The Vatican made headlines this month with its release of Dignitatis Personae (Latin for "The Dignity of the Person"), which updated Catholic teachings on bioethics and reaffirmed opposition to the cloning, killing and manipulating of human embryos.
Critics have blasted the document as proof of the church's inexplicable fixation on embryos. They ask: Why devote such energy to defending the rights of a microscopic dot?
Why throw up roadblocks to the Brave New World of biotech advances -- including the detection and destruction of genetically flawed embryos in pursuit of so-called designer babies -- to save infinitesimal entities no one will miss? What's with the embryo obsession?
As the December release of the Dignitatis Personae suggests, the answer has a lot to do with the Christmas story that the world's 2 billion Christians commemorate today. That answer is grounded in a high view of the human body that leads inexorably to a high view of the human embryo.

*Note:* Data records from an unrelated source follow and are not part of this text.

-- ==== Sys2Proof/Laws/Sparse.lean ====
section
/-! SUPPORT. The laws of sparse tables: a read after a write, at the same key and at another; a write keeps the
canonical form. -/

namespace Sys2Proof.Machine

variable {α : Type}

@[simp] theorem Tab.find_erase_same (k : Nat) (t : Tab α) : (Tab.erase k t).find k = none := by
  induction t with
  | nil => rfl
  | cons h t ih => obtain ⟨k', v⟩ := h; by_cases e : k' = k <;> simp [Tab.erase, Tab.find, e, ih]

@[simp] theorem Tab.find_erase_ne {k j : Nat} (h : j ≠ k) (t : Tab α) : (Tab.erase k t).find j = t.find j := by
  induction t with
  | nil => rfl
  | cons p t ih =>
    obtain ⟨k', v⟩ := p
    by_cases e : k' = k
    · subst e; simp [Tab.erase, Tab.find, ih, Ne.symm h]
    · simp [Tab.erase, Tab.find, e, ih]

theorem Tab.find_insert_same (k : Nat) (v : α) (t : Tab α) (h : t.find k = none) :
    (Tab.insert k v t).find k = some v := by
  induction t with
  | nil => simp [Tab.insert, Tab.find]
  | cons p t ih =>
    obtain ⟨k', v'⟩ := p
    have hk : k' ≠ k := by intro e; simp [Tab.find, e] at h
    have ht : Tab.find k t = none := by simpa [Tab.find, hk] using h
    by_cases e : k < k'
    · simp [Tab.insert, e, Tab.find]
    · simp [Tab.insert, e, Tab.find, hk, ih ht]

theorem Tab.find_insert_ne {k j : Nat} (h : j ≠ k) (v : α) (t : Tab α) : (Tab.insert k v t).find j = t.find j := by
  induction t with
  | nil => simp [Tab.insert, Tab.find, Ne.symm h]
  | cons p t ih =>
    obtain ⟨k', v'⟩ := p
    by_cases e : k < k'
    · simp [Tab.insert, e, Tab.find, Ne.symm h]
    · simp only [Tab.insert, e, if_false, Tab.find, ih]

/-- A read after a write of the same key gives the value written. -/
@[simp] theorem Tab.get_set_same [DecidableEq α] (t : Tab α) (k : Nat) (v d : α) : (t.set k v d).get k d = v := by
  unfold Tab.set Tab.get
  split
  · next h => simp [h]
  · rw [Tab.find_insert_same _ _ _ (by simp)]; rfl

/-- A write leaves every other key as it was. -/
@[simp] theorem Tab.get_set_ne [DecidableEq α] {k j : Nat} (h : j ≠ k) (t : Tab α) (v d e : α) :
    (t.set k v d).get j e = t.get j e := by
  unfold Tab.set Tab.get
  split
  · rw [Tab.find_erase_ne h]
  · rw [Tab.find_insert_ne h, Tab.find_erase_ne h]

/-- Every key of a table lies above `n`. -/
def Tab.above (n : Nat) (t : Tab α) : Prop := ∀ p ∈ t, n < p.1

theorem Tab.wf_cons [DecidableEq α] (d : α) (k : Nat) (v : α) (t : Tab α) :
    Tab.wf d ((k, v) :: t) = true ↔ v ≠ d ∧ Tab.above k t ∧ Tab.wf d t = true := by
  induction t generalizing k v with
  | nil => simp [Tab.wf, Tab.above]
  | cons p t ih =>
    obtain ⟨k', v'⟩ := p
    have := ih k' v'
    simp only [Tab.wf, Bool.and_eq_true, decide_eq_true_eq, Tab.above, List.mem_cons, forall_eq_or_imp]
    constructor
    · rintro ⟨⟨h1, h2⟩, h3⟩
      have h4 := (this.mp h3).2.1
      exact ⟨h1, ⟨h2, fun q hq => Nat.lt_trans h2 (h4 q hq)⟩, h3⟩
    · rintro ⟨h1, ⟨h2, _⟩, h3⟩
      exact ⟨⟨h1, h2⟩, h3⟩

theorem Tab.mem_erase {k : Nat} {t : Tab α} {p : Nat × α} (h : p ∈ Tab.erase k t) : p ∈ t := by
  induction t with
  | nil => simp [Tab.erase] at h
  | cons q t ih =>
    obtain ⟨k', v⟩ := q
    by_cases e : k' = k
    · simp only [Tab.erase, e, if_true] at h; exact List.mem_cons_of_mem _ (ih h)
    · simp only [Tab.erase, e, if_false, List.mem_cons] at h
      rcases h with h | h
      · simp [h]
      · exact List.mem_cons_of_mem _ (ih h)

theorem Tab.wf_erase [DecidableEq α] (d : α) (k : Nat) (t : Tab α) (h : Tab.wf d t = true) :
    Tab.wf d (Tab.erase k t) = true := by
  induction t with
  | nil => exact h
  | cons p t ih =>
    obtain ⟨k', v⟩ := p
    obtain ⟨h1, h2, h3⟩ := (Tab.wf_cons d k' v t).mp h
    by_cases e : k' = k
    · simpa [Tab.erase, e] using ih h3
    · simp only [Tab.erase, e, if_false]
      exact (Tab.wf_cons d k' v _).mpr ⟨h1, fun q hq => h2 q (Tab.mem_erase hq), ih h3⟩

theorem Tab.mem_insert {k : Nat} {v : α} {t : Tab α} {p : Nat × α} (h : p ∈ Tab.insert k v t) :
    p = (k, v) ∨ p ∈ t := by
  induction t with
  | nil => simpa [Tab.insert] using h
  | cons q t ih =>
    obtain ⟨k', v'⟩ := q
    by_cases e : k < k'
    · simpa [Tab.insert, e] using h
    · simp only [Tab.insert, e, if_false, List.mem_cons] at h ⊢
      rcases h with h | h
      · exact .inr (.inl h)
      · rcases ih h with h | h
        · exact .inl h
        · exact .inr (.inr h)

theorem Tab.wf_insert [DecidableEq α] (d : α) (k : Nat) (v : α) (t : Tab α) (hv : v ≠ d)
    (hk : t.find k = none) (h : Tab.wf d t = true) : Tab.wf d (Tab.insert k v t) = true := by
  induction t with
  | nil => simp [Tab.insert, Tab.wf, hv]
  | cons p t ih =>
    obtain ⟨k', v'⟩ := p
    have hne : k' ≠ k := by intro e; simp [Tab.find, e] at hk
    have ht : Tab.find k t = none := by simpa [Tab.find, hne] using hk
    obtain ⟨h1, h2, h3⟩ := (Tab.wf_cons d k' v' t).mp h
    by_cases e : k < k'
    · simp only [Tab.insert, e, if_true]
      refine (Tab.wf_cons d k v _).mpr ⟨hv, ?_, h⟩
      intro q hq
      rcases List.mem_cons.mp hq with rfl | hq
      · exact e
      · exact Nat.lt_trans e (h2 q hq)
    · simp only [Tab.insert, e, if_false]
      refine (Tab.wf_cons d k' v' _).mpr ⟨h1, ?_, ih ht h3⟩
      intro q hq
      rcases Tab.mem_insert hq with rfl | hq
      · show k' < k; omega
      · exact h2 q hq

/-- A write keeps the canonical form. -/
theorem Tab.wf_set [DecidableEq α] (t : Tab α) (k : Nat) (v d : α) (h : Tab.wf d t = true) :
    Tab.wf d (t.set k v d) = true := by
  unfold Tab.set
  split
  · exact Tab.wf_erase d k t h
  · next hv => exact Tab.wf_insert d k v _ hv (by simp) (Tab.wf_erase d k t h)

end Sys2Proof.Machine
end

Both are countercultural in our modern world. Since the 17th century, when philosopher Rene Descartes issued his trademark line, "I think, therefore I am," we increasingly have accepted the idea that our minds are synonymous with our selves and that our bodies merely are the matter that our minds inhabit, with no intrinsic meaning or purposes of their own.
Following this logic, we claim the right to do what we wish with our bodies as persons who reason and exercise will. The only caveat is that we may not hurt anyone else -- anyone, that is, who counts as a person with the same qualities of rationality and autonomy.
These assumptions reflect a dualistic worldview that denigrates the body, and they are rampant today. They underlie everything from our obsession with redesigning our bodies through cosmetic surgery to our flippant attitudes about sex and our growing acceptance of euthanasia for the demented and comatose.
These ideas also shape our debates over beginning-of-life issues. Supporters of legalized abortion dismiss concerns about the killing of a fetus by arguing that "it's just a blob of tissue." Backers of embryonic stem cell research say we need not trouble ourselves over the destruction of an embryo because "it's just a clump of cells."
Reason alone can refute these claims. The human embryo, like the human fetus, is a separate, self-directing individual who looks exactly as a human person should look in her earliest stages of life, exactly as each of us looked at her age. The size, location and frailty of her body do not change the two fundamental facts we need to know to determine if she has a right to life: She is human, and she is alive.
Although reasoned arguments are sufficient to defend these nascent human lives, the Christian faith professed by more than three-quarters of Americans offers additional grounds to do so.
That faith says that God became incarnate in a human body and passed through every stage of human development, including the embryonic, to redeem human beings, body and soul. In doing so, he endowed the human body in all its developmental stages with intrinsic dignity.
Polls show that a majority of Americans still believe the biblical Christmas story: A Harris Interactive Survey released this month found that 71 percent believe that Jesus is God or the Son of God and 61 percent believe in the virgin birth.
Dignitatis Personae is a timely reminder that there are life-and-death implications to those beliefs and profound connections between what we think about our bodies and what we think happened on that starry night in Bethlehem 2,000 years ago.
Colleen Carroll Campbell is an author, television and radio host and St. Louis-based fellow at the Ethics and Public Policy Center.